START Given entries

-- ==== Sys2Proof/Proofs/ShelfLinks.lean ====
section
/-! PROOFS. Arrivals and departures of bays and the reports of the shelf links (R119, R122, R124, R125, R132, R174). -/

namespace Sys2Proof.Machine

/-! ## A departure of a bay that is not a member (R124) -/

/-- The scan set after a departure (R174). -/
def leftScan (i : Slot) (a : Assembly) : List Slot := if a.stage == .scan then a.scanSet.filter (· != i) else a.scanSet

theorem leftScan_mem (i j : Slot) (a : Assembly) : j ∈ leftScan i a ↔ j ∈ a.scanSet ∧ (a.stage = .scan → j ≠ i) := by
  unfold leftScan
  split
  · simp_all
  · simp_all

theorem joinedScan_leftScan (i j : Slot) (a : Assembly) :
    j ∈ joinedScan i { a with scanSet := leftScan i a } ↔ j ∈ a.scanSet ∨ (a.stage = .scan ∧ j = i) := by
  rw [joinedScan_mem, leftScan_mem]
  tauto

/-- A bay that was not a member, after its departure. -/
def departedBay (b : Bay) : Bay :=
  { b with
    present := false, readiness := .absent, scanDue := false, wait := [], backlog := [], issued := []
    role := departedRole b.role }

/-- The departure of a present bay that is not a member, part by part. -/
structure TakenOut (i : Slot) (s t : State) : Prop where
  bay        : t.bay i = departedBay (s.bay i)
  others     : ∀ j, j ≠ i → t.bay j = s.bay j
  nextOp     : t.shelf.nextOp = s.shelf.nextOp
  todo       : t.todo = s.todo ++ (s.bay i).ops.map (fun o => Ev.opEnd o .gone)
  scanSet    : t.asm.scanSet = leftScan i s.asm
  candidates : t.integ.candidates = s.integ.candidates.filter (fun c => c.slot != i)
  rest       : t = { s with
    shelf := t.shelf, todo := t.todo, asm := { s.asm with scanSet := t.asm.scanSet }
    integ := { s.integ with candidates := t.integ.candidates } }

theorem takeOut_parts {i : Slot} {s : State} (h : (s.bay i).present = true) (h1 : (s.bay i).role ≠ .member)
    (h2 : (s.bay i).role ≠ .joining) : TakenOut i s (takeOut i s) := by
  have out := takeOut_other h h1 h2
  have asm : (takeOut i s).asm = { s.asm with scanSet := leftScan i s.asm } := by
    rw [out]
    unfold leftScan
    dsimp only
    split <;> rfl
  have shelf : (takeOut i s).shelf = (updBay i departedBay s).shelf := by rw [out]; rfl
  refine ⟨(bay_upd shelf).1, (bay_upd shelf).2, by rw [shelf]; rfl, by rw [out], by rw [asm], by rw [out], ?_⟩
  calc takeOut i s = { takeOut i s with asm := (takeOut i s).asm } := rfl
    _ = _ := by
      rw [asm, out]
      rfl

theorem arrival_absent {i : Slot} {s : State} (h : (s.bay i).present = false) : arrival i s = arrive i s := by
  rw [arrival, takeOut_none h]

/-! ## Arrivals (R119, R122) -/

theorem arrival_of_absent {s : State} {i : Slot} (hp : (s.bay i).present = false) (hw : (s.bay i).wait = [])
    (hl : (s.bay i).backlog = []) : ∃ u, exec (.bayArrival i) s = .next (settle u)
      ∧ u.bay i = askedBay i s (s.bay i)
      ∧ (∀ j, j ≠ i → u.bay j = s.bay j) ∧ u.shelf.nextOp = s.shelf.nextOp + 1
      ∧ (∀ j, j ∈ u.asm.scanSet ↔ j ∈ s.asm.scanSet ∨ (s.asm.stage = .scan ∧ j = i))
      ∧ (u.win.events.shelfChange = true ↔ s.win.events.shelfChange = true
          ∨ (s.asm.firstScan = false ∧ ∃ j, (u.bay j).present ≠ (s.bay j).reference))
      ∧ u = { s with
          shelf := u.shelf, asm := { s.asm with scanSet := u.asm.scanSet }
          win := { s.win with events := { s.win.events with shelfChange := u.win.events.shelfChange } } } := by
  obtain ⟨u, hu, bay, others, nextOp, scanSet, change, rest⟩ := arrive_eq i s hw hl
  have reference : (u.bay i).reference = (s.bay i).reference := by
    rw [bay, askedBay]
    split <;> rfl
  refine ⟨u, ?_, bay, others, nextOp, fun j => ?_, ?_, rest⟩
  · rw [← hu, ← arrival_absent hp]
    rfl
  · rw [scanSet, joinedScan_mem]
  · rw [change, ref_keep reference others]

theorem inquireOp_eq {s t : State} (i : Slot) (h : t.shelf.nextOp = s.shelf.nextOp) : inquireOp i t = inquireOp i s := by
  rw [inquireOp, inquireOp, h]

/-- A bay asked with no operation left of it. -/
theorem askedBay_fresh {i : Slot} {s : State} {b : Bay} (h : b.issued = []) :
    askedBay i s b = { b with
      present := true, readiness := .inquiring, label := none
      issued := [{ op := inquireOp i s, sending := 1, expiries := 0, medias := 0 }] } := by
  rw [askedBay, h]
  rfl

theorem arrival_of_present {s : State} {i : Slot} (hp : (s.bay i).present = true) (h1 : (s.bay i).role ≠ .member)
    (h2 : (s.bay i).role ≠ .joining) : ∃ u, exec (.bayArrival i) s = .next (settle u)
      ∧ u.bay i = { departedBay (s.bay i) with
          present := true, readiness := .inquiring, label := none
          issued := [{ op := inquireOp i s, sending := 1, expiries := 0, medias := 0 }] }
      ∧ (∀ j, j ≠ i → u.bay j = s.bay j)
      ∧ u.todo = s.todo ++ (s.bay i).ops.map (fun o => Ev.opEnd o .gone)
      ∧ (∀ j, j ∈ u.asm.scanSet ↔ j ∈ s.asm.scanSet ∨ (s.asm.stage = .scan ∧ j = i))
      ∧ (u.win.events.shelfChange = true ↔ s.win.events.shelfChange = true
          ∨ (s.asm.firstScan = false ∧ ∃ j, (u.bay j).present ≠ (s.bay j).reference))
      ∧ u.integ.candidates = s.integ.candidates.filter (fun c => c.slot != i)
      ∧ u = { s with
          shelf := u.shelf, todo := u.todo, asm := { s.asm with scanSet := u.asm.scanSet }
          integ := { s.integ with candidates := u.integ.candidates }
          win := { s.win with events := { s.win.events with shelfChange := u.win.events.shelfChange } } } := by
  have out := takeOut_parts hp h1 h2
  obtain ⟨t, ht⟩ : ∃ t, takeOut i s = t := ⟨_, rfl⟩
  rw [ht] at out
  obtain ⟨u, hu, bay, others, -, scanSet, change, rest⟩ := arrive_eq i t (by rw [out.bay]; rfl) (by rw [out.bay]; rfl)
  have asked : u.bay i = { departedBay (s.bay i) with
      present := true, readiness := .inquiring, label := none
      issued := [{ op := inquireOp i s, sending := 1, expiries := 0, medias := 0 }] } := by
    rw [bay, out.bay, askedBay_fresh rfl, inquireOp_eq i out.nextOp]
  have others' (j : Slot) (hj : j ≠ i) : u.bay j = s.bay j := (others j hj).trans (out.others j hj)
  have todo : u.todo = t.todo := by rw [rest]
  have candidates : u.integ.candidates = t.integ.candidates := by rw [rest]
  have asm : t.asm = { s.asm with scanSet := t.asm.scanSet } := by rw [out.rest]
  have win : t.win = s.win := by rw [out.rest]
  refine ⟨u, ?_, asked, others', todo.trans out.todo, fun j => ?_, ?_, candidates.trans out.candidates, ?_⟩
  · rw [← hu, ← ht]
    rfl
  · rw [scanSet, asm, out.scanSet, joinedScan_leftScan]
  · rw [change, win, asm]
    exact ref_keep (by rw [asked]; rfl) others' _
  · calc u = { t with
          shelf := u.shelf, asm := { t.asm with scanSet := u.asm.scanSet }
          win := { t.win with events := { t.win.events with shelfChange := u.win.events.shelfChange } } } := rest
      _ = _ := by
        rw [todo, candidates, win, out.rest]

theorem arrival_of_member {s : State} {i : Slot} (hp : (s.bay i).present = true)
    (h : (s.bay i).role = .member ∨ (s.bay i).role = .joining) : ∃ u, exec (.bayArrival i) s = .next (settle u)
      ∧ u.bay i = { s.bay i with
          present := true, readiness := .inquiring, label := none, scanDue := false, wait := [], backlog := []
          issued := [{ op := inquireOp i s, sending := 1, expiries := 0, medias := 0 }], role := .failed }
      ∧ (∀ j, j ≠ i → u.bay j = s.bay j) ∧ u.win.events.memberLost = true ∧ u.out = s.out := by
  obtain ⟨shelf, out, lost, -⟩ := takeOut_member hp h
  obtain ⟨t, ht⟩ : ∃ t, takeOut i s = t := ⟨_, rfl⟩
  rw [ht] at shelf out lost
  obtain ⟨gone, apart⟩ := bay_upd shelf
  obtain ⟨u, hu, bay, others, -, -, -, rest⟩ := arrive_eq i t (by rw [gone]) (by rw [gone])
  refine ⟨u, ?_, ?_, fun j hj => (others j hj).trans (apart j hj), ?_, ?_⟩
  · rw [← hu, ← ht]
    rfl
  · have op : inquireOp i t = inquireOp i s := inquireOp_eq i (by rw [shelf]; rfl)
    rw [bay, gone, askedBay_fresh rfl, op]
  · rw [rest]
    exact lost
  · rw [rest]
    exact out

/-! ## Departures (R124, R125) -/

theorem depart_present {i : Slot} {s : State} (h : (s.bay i).present = true) : depart i s = shelfCheck (takeOut i s) := if_pos h

theorem departure_of_absent {s : State} {i : Slot} (hp : (s.bay i).present = false) (hs : s.Settled) :
    exec (.bayDeparture i) s = .next s := by
  show Host.Outcome.next (settle (depart i s)) = _
  rw [(depart_away i s).2.2.2 hp, settle_of_settled hs]

theorem departure_of_present {s : State} {i : Slot} (hp : (s.bay i).present = true) (h1 : (s.bay i).role ≠ .member)
    (h2 : (s.bay i).role ≠ .joining) : ∃ u, exec (.bayDeparture i) s = .next (settle u)
      ∧ u.bay i = departedBay (s.bay i)
      ∧ (∀ j, j ≠ i → u.bay j = s.bay j)
      ∧ u.todo = s.todo ++ (s.bay i).ops.map (fun o => Ev.opEnd o .gone)
      ∧ (∀ j, j ∈ u.asm.scanSet ↔ j ∈ s.asm.scanSet ∧ (s.asm.stage = .scan → j ≠ i))
      ∧ (u.win.events.shelfChange = true ↔ s.win.events.shelfChange = true
          ∨ (s.asm.firstScan = false ∧ ∃ j, (u.bay j).present ≠ (s.bay j).reference))
      ∧ u.integ.candidates = s.integ.candidates.filter (fun c => c.slot != i)
      ∧ u = { s with
          shelf := u.shelf, todo := u.todo, asm := { s.asm with scanSet := u.asm.scanSet }
          integ := { s.integ with candidates := u.integ.candidates }
          win := { s.win with events := { s.win.events with shelfChange := u.win.events.shelfChange } } } := by
  have out := takeOut_parts hp h1 h2
  obtain ⟨t, ht⟩ : ∃ t, takeOut i s = t := ⟨_, rfl⟩
  rw [ht] at out
  have asm : t.asm = { s.asm with scanSet := t.asm.scanSet } := by rw [out.rest]
  have win : t.win = s.win := by rw [out.rest]
  refine ⟨shelfCheck t, ?_, ?_⟩
  · rw [← ht, ← depart_present hp]
    rfl
  rw [shelfCheck_eq]
  refine ⟨out.bay, out.others, out.todo, fun j => ?_, ?_, out.candidates, ?_⟩
  · show j ∈ t.asm.scanSet ↔ _
    rw [out.scanSet, leftScan_mem]
  · show (t.win.events.shelfChange || (!t.asm.firstScan && _)) = true ↔ _
    rw [win, asm]
    exact ref_keep (u := t) (by rw [out.bay]; rfl) out.others _
  · generalize (t.win.events.shelfChange || (!t.asm.firstScan && allSlots.any fun j => (t.bay j).present != (t.bay j).reference)) = x
    conv => lhs; rw [out.rest]

theorem departure_of_member {s : State} {i : Slot} (hp : (s.bay i).present = true)
    (h : (s.bay i).role = .member ∨ (s.bay i).role = .joining) : ∃ u, exec (.bayDeparture i) s = .next (settle u)
      ∧ u.bay i = { s.bay i with
          present := false, readiness := .absent, scanDue := false, wait := [], backlog := [], issued := []
          role := .failed }
      ∧ (∀ j, j ≠ i → u.bay j = s.bay j) ∧ u.win.events.memberLost = true ∧ u.out = s.out
      ∧ (s.asm.firstScan = false → (s.bay i).reference = true → u.win.events.shelfChange = true) := by
  obtain ⟨shelf, out, lost, asm⟩ := takeOut_member hp h
  obtain ⟨t, ht⟩ : ∃ t, takeOut i s = t := ⟨_, rfl⟩
  rw [ht] at shelf out lost asm
  obtain ⟨gone, apart⟩ := bay_upd shelf
  have first : t.asm.firstScan = s.asm.firstScan := by
    rw [asm]
    split <;> rfl
  refine ⟨shelfCheck t, ?_, ?_⟩
  · rw [← ht, ← depart_present hp]
    rfl
  rw [shelfCheck_eq]
  refine ⟨gone, apart, lost, out, fun hf hr => ?_⟩
  show (_ || (!t.asm.firstScan && allSlots.any (fun j => (t.bay j).present != (t.bay j).reference))) = true
  have differs : allSlots.any (fun j => (t.bay j).present != (t.bay j).reference) = true :=
    (any_iff t).mpr ⟨i, by rw [gone]; simp [hr]⟩
  rw [first, hf, differs]
  simp

/-- Settles O31: a report at a present bay is a departure and an arrival. -/
theorem baysArriveAndDepart : Obligations.BaysArriveAndDepart :=
  ⟨fun _ _ => ⟨arrival_of_absent, arrival_of_present, arrival_of_member⟩,
    fun _ _ => ⟨departure_of_absent, departure_of_present, departure_of_member⟩⟩

/-! ## The links (R119, R174) -/

/-- A fold of departures. -/
theorem foldl_depart (l : List Slot) : ∀ s : State,
    (∀ i ∈ l, (s.bay i).present = true →
      ((l.foldl (fun s i => depart i s) s).bay i).present = false
        ∧ ((l.foldl (fun s i => depart i s) s).bay i).readiness = .absent
        ∧ ((l.foldl (fun s i => depart i s) s).bay i).ops = [])
    ∧ (∀ i, (s.bay i).present = false → (l.foldl (fun s i => depart i s) s).bay i = s.bay i)
    ∧ (∀ i, i ∉ l → (l.foldl (fun s i => depart i s) s).bay i = s.bay i)
    ∧ (l.foldl (fun s i => depart i s) s).asm.linksPending = s.asm.linksPending
    ∧ (l.foldl (fun s i => depart i s) s).out = s.out
    ∧ (l.foldl (fun s i => depart i s) s).shelf.nextOp = s.shelf.nextOp := by
  induction l with
  | nil => exact fun s => ⟨(fun _ h => nomatch h), fun _ _ => rfl, fun _ _ => rfl, rfl, rfl, rfl⟩
  | cons k l ih =>
    intro s
    obtain ⟨away, nextOp, gone, still⟩ := depart_away k s
    obtain ⟨out, absent, apart, links, sent, ops⟩ := ih (depart k s)
    rw [List.foldl_cons]
    have absent' (i : Slot) (hi : (s.bay i).present = false) : (depart k s).bay i = s.bay i := by
      by_cases hk : i = k
      · rw [still (hk ▸ hi)]
      · exact away.others i hk
    refine ⟨fun i hi hp => ?_, fun i hi => ?_, fun i hi => ?_, links.trans away.links, sent.trans away.out, ops.trans nextOp⟩
    · by_cases hk : i = k
      · subst hk
        rw [absent i (gone hp).1]
        exact gone hp
      · have same := away.others i hk
        exact out i ((List.mem_cons.mp hi).resolve_left hk) (by rw [same]; exact hp)
    · rw [absent i (by rw [absent' i hi]; exact hi), absent' i hi]
    · obtain ⟨hk, hl⟩ := not_or.mp (mt List.mem_cons.mpr hi)
      rw [apart i hl, away.others i hk]

/-- A fold of arrivals. -/
theorem foldl_arrival (p : Port) (ks : List (Fin 16)) : ∀ s : State,
    (∀ i, (i ∈ ks.map (slotOf p) ∨ ((s.bay i).present = true ∧ (s.bay i).readiness = .inquiring)) →
      ((ks.foldl (fun s b => arrival (slotOf p b) s) s).bay i).present = true
        ∧ ((ks.foldl (fun s b => arrival (slotOf p b) s) s).bay i).readiness = .inquiring)
    ∧ (∀ i, i ∉ ks.map (slotOf p) → (ks.foldl (fun s b => arrival (slotOf p b) s) s).bay i = s.bay i)
    ∧ (ks.foldl (fun s b => arrival (slotOf p b) s) s).asm.linksPending = s.asm.linksPending
    ∧ (ks.foldl (fun s b => arrival (slotOf p b) s) s).out = s.out
    ∧ (ks.foldl (fun s b => arrival (slotOf p b) s) s).shelf.nextOp = s.shelf.nextOp + ks.length := by
  induction ks with
  | nil => exact fun s => ⟨fun _ h => h.resolve_left List.not_mem_nil, fun _ _ => rfl, rfl, rfl, rfl⟩
  | cons k ks ih =>
    intro s
    obtain ⟨away, nextOp, here⟩ := arrival_away (slotOf p k) s
    obtain ⟨present, apart, links, sent, ops⟩ := ih (arrival (slotOf p k) s)
    rw [List.foldl_cons]
    refine ⟨fun i hi => present i ?_, fun i hi => ?_, links.trans away.links, sent.trans away.out, ?_⟩
    · by_cases hk : i = slotOf p k
      · exact .inr (hk ▸ here)
      · rw [away.others i hk]
        exact hi.imp_left fun h => (List.mem_cons.mp h).resolve_left hk
    · obtain ⟨hk, hl⟩ := not_or.mp (mt List.mem_cons.mpr hi)
      rw [apart i hl, away.others i hk]
    · rw [ops, nextOp, List.length_cons]
      omega

theorem mem_portSlots {p : Port} {i : Slot} : i ∈ portSlots p ↔ ∃ k : Fin 16, slotOf p k = i := by simp [portSlots]

/-- Settles O32: the folds of departures and of arrivals. -/
theorem linksReportBays : Obligations.LinksReportBays := by
  intro s p
  refine ⟨?_, fun ks => ?_⟩
  · have folded := foldl_depart (portSlots p) (reported p s)
    rw [← linkDownAt] at folded
    obtain ⟨out, absent, apart, links, sent, ops⟩ := folded
    refine ⟨linkDownAt p s, rfl, fun k hp => out (slotOf p k) (mem_portSlots.mpr ⟨k, rfl⟩) hp,
      fun k hp => absent (slotOf p k) hp, fun j hj => apart j fun h => ?_, links, sent, ops⟩
    obtain ⟨k, hk⟩ := mem_portSlots.mp h
    exact hj k hk.symm
  · have folded := foldl_arrival p ks (reported p s)
    rw [← linkUpAt] at folded
    obtain ⟨present, apart, links, sent, ops⟩ := folded
    refine ⟨linkUpAt p ks s, rfl, fun k hk => present (slotOf p k) (.inl (List.mem_map_of_mem hk)),
      fun j hj => apart j fun h => ?_, links, sent, ops⟩
    obtain ⟨k, hk, e⟩ := List.mem_map.mp h
    exact hj k hk e.symm

end Sys2Proof.Machine
end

END Given entries

→ **Work order**: In the data shown above, how many lines hold the string "bayArrival"? The answer is the number alone.

→ **Solution for this problem**: 3